What is needed is each line of the data below that holds the string "from".

Data entries ▸
>>>>

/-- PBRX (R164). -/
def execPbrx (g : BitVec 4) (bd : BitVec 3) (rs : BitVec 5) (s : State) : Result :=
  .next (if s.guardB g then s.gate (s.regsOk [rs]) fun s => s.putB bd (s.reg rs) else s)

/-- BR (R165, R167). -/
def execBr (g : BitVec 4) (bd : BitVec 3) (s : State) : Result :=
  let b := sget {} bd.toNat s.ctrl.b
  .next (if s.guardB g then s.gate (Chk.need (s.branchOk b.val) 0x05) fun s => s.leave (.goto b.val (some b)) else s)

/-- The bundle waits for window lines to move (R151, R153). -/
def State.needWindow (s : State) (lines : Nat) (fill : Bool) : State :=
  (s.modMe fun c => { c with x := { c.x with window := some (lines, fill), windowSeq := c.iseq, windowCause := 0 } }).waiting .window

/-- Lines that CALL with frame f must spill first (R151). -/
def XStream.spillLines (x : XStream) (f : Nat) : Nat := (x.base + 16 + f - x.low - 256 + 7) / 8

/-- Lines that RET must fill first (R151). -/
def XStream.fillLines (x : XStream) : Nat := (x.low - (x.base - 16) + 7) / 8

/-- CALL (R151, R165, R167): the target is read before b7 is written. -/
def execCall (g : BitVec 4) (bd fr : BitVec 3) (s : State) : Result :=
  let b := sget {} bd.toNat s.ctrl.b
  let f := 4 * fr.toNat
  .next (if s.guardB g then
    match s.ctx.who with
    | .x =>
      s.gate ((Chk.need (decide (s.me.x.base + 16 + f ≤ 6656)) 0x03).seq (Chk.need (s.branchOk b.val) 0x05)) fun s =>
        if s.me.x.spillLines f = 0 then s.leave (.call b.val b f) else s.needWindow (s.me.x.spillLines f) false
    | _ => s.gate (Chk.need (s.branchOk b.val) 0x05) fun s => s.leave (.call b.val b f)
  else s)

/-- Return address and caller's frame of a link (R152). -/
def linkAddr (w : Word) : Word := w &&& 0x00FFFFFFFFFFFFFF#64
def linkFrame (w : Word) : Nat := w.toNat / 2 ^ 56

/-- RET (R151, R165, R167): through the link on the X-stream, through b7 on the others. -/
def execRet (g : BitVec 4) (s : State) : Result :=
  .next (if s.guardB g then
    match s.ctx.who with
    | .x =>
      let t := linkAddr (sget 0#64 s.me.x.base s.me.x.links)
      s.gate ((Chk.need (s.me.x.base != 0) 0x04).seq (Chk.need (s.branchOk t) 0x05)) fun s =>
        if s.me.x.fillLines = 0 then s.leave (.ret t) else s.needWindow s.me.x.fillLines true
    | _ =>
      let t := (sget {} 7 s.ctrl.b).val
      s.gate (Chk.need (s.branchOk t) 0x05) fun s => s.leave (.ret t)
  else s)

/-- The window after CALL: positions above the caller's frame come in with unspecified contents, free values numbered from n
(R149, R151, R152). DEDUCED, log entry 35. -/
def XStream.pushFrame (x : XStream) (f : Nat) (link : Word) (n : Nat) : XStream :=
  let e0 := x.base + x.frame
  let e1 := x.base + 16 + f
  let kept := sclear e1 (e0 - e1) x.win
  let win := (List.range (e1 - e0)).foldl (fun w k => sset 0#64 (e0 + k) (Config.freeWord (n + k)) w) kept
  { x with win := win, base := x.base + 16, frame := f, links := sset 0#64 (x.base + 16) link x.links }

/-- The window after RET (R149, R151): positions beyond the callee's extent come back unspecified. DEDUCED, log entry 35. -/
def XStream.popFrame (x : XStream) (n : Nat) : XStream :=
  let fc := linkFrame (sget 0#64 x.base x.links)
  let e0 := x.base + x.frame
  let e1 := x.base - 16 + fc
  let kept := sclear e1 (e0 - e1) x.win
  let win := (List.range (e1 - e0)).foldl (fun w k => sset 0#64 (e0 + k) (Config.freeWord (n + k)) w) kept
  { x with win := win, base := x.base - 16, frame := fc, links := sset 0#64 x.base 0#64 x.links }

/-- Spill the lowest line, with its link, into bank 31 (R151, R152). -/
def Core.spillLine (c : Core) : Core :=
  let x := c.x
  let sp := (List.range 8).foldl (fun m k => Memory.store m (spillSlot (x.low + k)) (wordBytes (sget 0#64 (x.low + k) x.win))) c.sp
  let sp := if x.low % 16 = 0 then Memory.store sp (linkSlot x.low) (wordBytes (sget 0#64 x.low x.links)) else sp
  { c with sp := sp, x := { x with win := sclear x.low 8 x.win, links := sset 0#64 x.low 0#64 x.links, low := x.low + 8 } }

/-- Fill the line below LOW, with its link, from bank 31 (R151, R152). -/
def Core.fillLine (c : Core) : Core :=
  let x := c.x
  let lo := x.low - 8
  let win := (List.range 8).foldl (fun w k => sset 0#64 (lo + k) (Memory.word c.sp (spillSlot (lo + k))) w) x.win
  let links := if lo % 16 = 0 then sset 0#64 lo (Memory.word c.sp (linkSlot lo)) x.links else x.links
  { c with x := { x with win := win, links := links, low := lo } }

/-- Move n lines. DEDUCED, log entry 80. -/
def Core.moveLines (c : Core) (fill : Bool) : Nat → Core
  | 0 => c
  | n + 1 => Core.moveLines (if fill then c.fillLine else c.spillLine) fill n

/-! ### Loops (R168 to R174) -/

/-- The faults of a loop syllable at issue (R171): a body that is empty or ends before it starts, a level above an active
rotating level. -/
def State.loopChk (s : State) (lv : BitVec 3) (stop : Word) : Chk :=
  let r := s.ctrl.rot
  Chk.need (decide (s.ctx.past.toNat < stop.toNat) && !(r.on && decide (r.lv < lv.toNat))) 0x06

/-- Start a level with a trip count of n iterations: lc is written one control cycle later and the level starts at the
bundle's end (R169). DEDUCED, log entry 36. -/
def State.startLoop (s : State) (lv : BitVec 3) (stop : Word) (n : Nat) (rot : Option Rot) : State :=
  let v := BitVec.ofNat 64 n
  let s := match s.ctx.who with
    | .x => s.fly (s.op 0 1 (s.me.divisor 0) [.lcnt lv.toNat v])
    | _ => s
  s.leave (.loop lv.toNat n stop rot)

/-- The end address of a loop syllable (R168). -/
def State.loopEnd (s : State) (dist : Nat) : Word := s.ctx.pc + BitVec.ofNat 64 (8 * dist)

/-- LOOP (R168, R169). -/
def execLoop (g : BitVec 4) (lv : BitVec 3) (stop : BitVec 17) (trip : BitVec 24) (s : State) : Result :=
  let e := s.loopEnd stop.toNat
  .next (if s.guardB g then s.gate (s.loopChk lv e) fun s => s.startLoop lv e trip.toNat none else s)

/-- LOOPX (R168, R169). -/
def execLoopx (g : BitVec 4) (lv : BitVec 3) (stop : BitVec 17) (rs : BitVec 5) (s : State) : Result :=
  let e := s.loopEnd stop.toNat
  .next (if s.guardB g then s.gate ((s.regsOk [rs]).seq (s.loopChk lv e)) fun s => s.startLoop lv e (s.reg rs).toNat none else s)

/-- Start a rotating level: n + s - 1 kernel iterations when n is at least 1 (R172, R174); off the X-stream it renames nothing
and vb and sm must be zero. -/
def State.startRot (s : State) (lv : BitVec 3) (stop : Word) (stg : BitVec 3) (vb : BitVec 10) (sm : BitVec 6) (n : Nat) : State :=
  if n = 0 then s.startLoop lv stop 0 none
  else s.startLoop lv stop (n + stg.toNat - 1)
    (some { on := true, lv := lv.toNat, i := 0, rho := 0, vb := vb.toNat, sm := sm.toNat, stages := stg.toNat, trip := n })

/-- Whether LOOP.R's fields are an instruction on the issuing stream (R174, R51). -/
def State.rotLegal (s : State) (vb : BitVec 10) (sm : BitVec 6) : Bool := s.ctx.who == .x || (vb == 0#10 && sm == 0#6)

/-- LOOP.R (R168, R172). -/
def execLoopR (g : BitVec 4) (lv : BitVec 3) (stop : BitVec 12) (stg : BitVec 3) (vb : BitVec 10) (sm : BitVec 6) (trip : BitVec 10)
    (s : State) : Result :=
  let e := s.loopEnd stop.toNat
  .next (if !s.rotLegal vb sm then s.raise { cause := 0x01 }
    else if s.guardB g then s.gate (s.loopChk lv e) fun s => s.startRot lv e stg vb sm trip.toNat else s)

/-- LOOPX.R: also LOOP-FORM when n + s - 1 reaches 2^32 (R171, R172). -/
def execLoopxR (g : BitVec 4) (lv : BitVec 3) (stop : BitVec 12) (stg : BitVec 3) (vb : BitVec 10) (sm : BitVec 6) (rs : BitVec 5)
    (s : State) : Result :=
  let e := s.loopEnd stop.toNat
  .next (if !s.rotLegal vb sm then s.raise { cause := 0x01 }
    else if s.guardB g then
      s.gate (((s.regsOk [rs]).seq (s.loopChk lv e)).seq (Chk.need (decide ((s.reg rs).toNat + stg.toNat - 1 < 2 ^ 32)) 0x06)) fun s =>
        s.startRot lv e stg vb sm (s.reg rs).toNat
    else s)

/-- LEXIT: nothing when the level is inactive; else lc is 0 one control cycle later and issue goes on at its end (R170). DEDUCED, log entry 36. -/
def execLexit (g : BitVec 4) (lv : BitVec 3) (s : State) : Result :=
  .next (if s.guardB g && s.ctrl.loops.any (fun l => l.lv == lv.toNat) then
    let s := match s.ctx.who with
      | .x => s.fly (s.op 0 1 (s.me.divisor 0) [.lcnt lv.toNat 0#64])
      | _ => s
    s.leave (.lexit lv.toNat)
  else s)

<<<<
>>>>

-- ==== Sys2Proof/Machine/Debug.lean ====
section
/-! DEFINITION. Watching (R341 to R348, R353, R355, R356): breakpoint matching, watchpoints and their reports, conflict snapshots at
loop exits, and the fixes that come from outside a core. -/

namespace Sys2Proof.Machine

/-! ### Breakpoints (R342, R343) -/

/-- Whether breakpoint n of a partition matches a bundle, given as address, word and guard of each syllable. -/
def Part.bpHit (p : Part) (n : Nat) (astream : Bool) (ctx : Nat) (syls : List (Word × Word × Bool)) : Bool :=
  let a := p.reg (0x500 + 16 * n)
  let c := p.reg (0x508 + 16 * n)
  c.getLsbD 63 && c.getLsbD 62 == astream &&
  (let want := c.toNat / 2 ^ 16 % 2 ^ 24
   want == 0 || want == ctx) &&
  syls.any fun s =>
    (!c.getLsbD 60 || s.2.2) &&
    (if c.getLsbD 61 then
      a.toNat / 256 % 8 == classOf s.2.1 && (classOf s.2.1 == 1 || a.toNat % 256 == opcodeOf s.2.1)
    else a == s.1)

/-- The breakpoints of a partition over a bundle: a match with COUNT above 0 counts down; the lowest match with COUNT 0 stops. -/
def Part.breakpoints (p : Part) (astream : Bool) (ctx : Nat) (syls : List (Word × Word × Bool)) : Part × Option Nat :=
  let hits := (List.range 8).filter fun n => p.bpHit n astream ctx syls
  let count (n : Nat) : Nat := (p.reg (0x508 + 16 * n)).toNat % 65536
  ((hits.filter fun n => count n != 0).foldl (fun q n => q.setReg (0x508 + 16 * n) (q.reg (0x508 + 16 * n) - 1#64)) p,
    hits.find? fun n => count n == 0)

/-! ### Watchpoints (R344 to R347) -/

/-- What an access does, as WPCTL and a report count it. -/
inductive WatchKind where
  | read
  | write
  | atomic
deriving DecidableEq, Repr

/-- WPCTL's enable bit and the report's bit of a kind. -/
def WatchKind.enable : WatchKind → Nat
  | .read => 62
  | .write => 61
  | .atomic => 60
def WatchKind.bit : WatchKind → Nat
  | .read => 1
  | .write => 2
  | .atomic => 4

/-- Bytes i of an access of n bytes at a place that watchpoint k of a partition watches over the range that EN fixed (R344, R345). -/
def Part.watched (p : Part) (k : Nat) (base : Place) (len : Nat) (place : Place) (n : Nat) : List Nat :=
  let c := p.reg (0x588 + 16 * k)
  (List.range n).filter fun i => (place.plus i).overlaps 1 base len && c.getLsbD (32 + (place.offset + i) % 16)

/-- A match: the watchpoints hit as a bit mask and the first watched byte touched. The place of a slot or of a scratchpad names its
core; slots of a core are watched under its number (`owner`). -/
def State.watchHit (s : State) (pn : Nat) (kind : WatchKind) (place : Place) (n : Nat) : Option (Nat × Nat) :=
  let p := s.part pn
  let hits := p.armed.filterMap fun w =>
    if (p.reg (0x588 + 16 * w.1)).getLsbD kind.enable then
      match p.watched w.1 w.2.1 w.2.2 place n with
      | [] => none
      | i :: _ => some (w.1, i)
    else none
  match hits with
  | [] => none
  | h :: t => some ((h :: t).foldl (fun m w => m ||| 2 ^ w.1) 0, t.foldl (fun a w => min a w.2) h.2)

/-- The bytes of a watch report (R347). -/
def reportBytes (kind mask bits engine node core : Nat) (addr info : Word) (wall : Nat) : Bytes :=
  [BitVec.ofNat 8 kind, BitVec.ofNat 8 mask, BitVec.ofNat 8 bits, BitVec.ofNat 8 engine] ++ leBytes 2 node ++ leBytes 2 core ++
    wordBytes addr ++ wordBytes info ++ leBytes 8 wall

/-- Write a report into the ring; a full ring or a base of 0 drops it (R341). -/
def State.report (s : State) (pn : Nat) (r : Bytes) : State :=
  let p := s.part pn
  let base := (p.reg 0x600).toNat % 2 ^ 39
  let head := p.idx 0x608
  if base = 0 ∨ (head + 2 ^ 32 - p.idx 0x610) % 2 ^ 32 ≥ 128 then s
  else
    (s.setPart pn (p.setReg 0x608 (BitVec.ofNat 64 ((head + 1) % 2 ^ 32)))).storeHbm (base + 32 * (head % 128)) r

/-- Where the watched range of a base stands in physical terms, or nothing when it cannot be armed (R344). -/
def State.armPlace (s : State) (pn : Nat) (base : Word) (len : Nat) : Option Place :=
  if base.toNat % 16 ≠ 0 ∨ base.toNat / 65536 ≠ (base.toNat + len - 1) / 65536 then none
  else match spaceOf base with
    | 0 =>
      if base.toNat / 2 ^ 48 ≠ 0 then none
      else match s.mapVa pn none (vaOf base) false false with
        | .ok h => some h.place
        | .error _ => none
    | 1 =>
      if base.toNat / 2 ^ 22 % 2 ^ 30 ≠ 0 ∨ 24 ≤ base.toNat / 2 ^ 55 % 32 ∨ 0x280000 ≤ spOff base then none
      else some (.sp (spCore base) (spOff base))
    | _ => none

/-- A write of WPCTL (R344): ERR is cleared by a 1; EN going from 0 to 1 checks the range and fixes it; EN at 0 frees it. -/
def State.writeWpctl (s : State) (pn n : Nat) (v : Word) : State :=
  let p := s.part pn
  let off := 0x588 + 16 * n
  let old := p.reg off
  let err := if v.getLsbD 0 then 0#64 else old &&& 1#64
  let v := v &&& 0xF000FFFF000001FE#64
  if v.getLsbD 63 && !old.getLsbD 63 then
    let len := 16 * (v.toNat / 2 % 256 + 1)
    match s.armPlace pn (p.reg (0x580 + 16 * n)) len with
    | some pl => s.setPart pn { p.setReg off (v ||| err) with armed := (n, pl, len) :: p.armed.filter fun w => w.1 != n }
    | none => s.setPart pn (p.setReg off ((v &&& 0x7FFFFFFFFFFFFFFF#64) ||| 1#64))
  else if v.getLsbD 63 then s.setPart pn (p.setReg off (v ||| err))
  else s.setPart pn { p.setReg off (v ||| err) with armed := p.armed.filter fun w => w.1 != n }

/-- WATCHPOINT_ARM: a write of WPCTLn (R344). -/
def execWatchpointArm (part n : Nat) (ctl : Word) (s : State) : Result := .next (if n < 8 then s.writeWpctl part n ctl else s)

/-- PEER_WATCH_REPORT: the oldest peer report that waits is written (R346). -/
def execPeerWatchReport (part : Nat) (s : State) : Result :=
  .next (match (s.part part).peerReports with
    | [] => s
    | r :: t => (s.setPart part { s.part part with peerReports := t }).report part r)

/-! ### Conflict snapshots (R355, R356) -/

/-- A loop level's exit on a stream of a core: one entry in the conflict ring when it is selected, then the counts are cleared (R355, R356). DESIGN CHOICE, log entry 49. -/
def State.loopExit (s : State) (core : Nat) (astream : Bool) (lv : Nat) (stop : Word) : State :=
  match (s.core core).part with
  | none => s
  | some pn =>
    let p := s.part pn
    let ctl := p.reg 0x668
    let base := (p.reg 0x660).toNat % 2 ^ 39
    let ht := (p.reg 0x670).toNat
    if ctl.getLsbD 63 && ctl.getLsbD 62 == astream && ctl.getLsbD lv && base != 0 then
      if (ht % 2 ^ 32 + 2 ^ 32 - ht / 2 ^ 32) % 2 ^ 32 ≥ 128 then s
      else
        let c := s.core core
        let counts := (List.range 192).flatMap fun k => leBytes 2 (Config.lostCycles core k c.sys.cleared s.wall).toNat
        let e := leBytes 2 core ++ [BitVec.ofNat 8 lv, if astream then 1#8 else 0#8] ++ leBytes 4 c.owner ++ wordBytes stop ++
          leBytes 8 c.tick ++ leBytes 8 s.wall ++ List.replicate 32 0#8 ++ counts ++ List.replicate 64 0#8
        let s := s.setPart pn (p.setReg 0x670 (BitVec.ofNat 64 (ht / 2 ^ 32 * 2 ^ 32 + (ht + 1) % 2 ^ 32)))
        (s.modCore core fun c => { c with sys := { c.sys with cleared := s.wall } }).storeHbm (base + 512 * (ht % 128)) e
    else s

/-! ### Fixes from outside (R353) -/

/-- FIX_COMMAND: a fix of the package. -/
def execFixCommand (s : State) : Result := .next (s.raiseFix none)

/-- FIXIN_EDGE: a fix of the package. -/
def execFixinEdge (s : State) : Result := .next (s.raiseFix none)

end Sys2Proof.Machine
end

<<<<
>>>>

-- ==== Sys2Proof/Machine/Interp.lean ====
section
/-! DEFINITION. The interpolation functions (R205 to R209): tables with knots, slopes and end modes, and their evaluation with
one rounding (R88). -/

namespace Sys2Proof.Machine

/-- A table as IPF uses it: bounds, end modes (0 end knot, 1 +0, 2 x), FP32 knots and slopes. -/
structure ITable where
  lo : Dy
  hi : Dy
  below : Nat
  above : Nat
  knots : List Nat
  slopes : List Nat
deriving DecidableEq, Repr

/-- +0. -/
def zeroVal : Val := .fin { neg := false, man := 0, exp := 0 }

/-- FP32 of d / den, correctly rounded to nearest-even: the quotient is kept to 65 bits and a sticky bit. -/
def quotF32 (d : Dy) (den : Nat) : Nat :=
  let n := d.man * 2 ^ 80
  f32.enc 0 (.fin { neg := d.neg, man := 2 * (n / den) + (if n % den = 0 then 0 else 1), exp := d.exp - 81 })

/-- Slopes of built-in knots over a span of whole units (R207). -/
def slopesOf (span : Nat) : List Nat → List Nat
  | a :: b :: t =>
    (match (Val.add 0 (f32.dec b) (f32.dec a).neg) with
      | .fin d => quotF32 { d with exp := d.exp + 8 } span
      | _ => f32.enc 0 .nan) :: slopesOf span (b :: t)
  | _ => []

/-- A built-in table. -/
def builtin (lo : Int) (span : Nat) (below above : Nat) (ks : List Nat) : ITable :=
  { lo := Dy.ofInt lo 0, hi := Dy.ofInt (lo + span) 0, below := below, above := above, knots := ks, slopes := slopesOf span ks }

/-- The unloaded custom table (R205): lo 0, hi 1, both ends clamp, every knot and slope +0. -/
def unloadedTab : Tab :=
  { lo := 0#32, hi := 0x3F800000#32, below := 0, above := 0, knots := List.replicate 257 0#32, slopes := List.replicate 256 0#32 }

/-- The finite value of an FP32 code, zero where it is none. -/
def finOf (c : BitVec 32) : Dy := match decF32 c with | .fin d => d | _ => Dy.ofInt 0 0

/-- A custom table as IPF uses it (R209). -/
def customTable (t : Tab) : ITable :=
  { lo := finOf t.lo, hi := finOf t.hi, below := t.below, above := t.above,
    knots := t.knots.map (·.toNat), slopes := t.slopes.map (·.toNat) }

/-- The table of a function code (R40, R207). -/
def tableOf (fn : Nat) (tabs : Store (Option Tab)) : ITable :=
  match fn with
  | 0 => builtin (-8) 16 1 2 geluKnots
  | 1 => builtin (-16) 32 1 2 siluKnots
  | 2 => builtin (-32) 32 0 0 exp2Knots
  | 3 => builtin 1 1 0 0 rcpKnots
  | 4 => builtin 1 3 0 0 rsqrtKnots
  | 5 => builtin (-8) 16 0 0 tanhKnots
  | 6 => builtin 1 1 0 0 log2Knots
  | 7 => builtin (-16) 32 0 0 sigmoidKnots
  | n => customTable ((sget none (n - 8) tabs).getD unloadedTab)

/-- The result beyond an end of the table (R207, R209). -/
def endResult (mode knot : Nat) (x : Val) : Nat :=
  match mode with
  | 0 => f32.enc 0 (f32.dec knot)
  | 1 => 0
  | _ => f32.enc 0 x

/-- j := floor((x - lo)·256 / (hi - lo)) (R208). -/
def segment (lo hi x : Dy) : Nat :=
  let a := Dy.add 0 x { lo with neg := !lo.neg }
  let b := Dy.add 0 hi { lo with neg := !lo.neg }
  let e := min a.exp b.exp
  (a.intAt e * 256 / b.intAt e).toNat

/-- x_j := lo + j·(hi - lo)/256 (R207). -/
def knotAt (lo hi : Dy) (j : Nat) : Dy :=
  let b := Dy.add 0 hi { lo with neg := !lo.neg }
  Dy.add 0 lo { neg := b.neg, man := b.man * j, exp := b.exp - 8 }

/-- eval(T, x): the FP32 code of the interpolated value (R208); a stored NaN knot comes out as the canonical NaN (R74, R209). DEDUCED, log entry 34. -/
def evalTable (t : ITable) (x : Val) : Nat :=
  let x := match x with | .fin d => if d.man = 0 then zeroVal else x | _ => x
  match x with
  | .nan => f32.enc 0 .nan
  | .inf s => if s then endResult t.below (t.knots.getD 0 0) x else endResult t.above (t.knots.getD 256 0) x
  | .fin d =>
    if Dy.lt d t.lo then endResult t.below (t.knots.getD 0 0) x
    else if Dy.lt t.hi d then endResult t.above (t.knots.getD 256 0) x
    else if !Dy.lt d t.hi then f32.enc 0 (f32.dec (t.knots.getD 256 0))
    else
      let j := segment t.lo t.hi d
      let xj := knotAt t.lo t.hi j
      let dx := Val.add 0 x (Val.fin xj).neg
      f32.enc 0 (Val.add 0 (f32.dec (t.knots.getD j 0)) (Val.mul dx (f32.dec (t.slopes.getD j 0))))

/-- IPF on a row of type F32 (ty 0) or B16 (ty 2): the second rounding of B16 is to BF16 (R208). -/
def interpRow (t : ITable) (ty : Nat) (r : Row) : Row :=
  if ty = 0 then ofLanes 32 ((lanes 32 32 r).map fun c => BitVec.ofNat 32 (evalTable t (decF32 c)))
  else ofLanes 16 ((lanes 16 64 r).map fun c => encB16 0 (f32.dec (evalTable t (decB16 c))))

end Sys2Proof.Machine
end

<<<<

WORKED SOLUTION ▸
/-- The window after CALL: positions above the caller's frame come in with unspecified contents, free values numbered from n
/-- Fill the line below LOW, with its link, from bank 31 (R151, R152). -/
loop exits, and the fixes that come from outside a core. -/
/-- A write of WPCTL (R344): ERR is cleared by a 1; EN going from 0 to 1 checks the range and fixes it; EN at 0 frees it. -/
/-! ### Fixes from outside (R353) -/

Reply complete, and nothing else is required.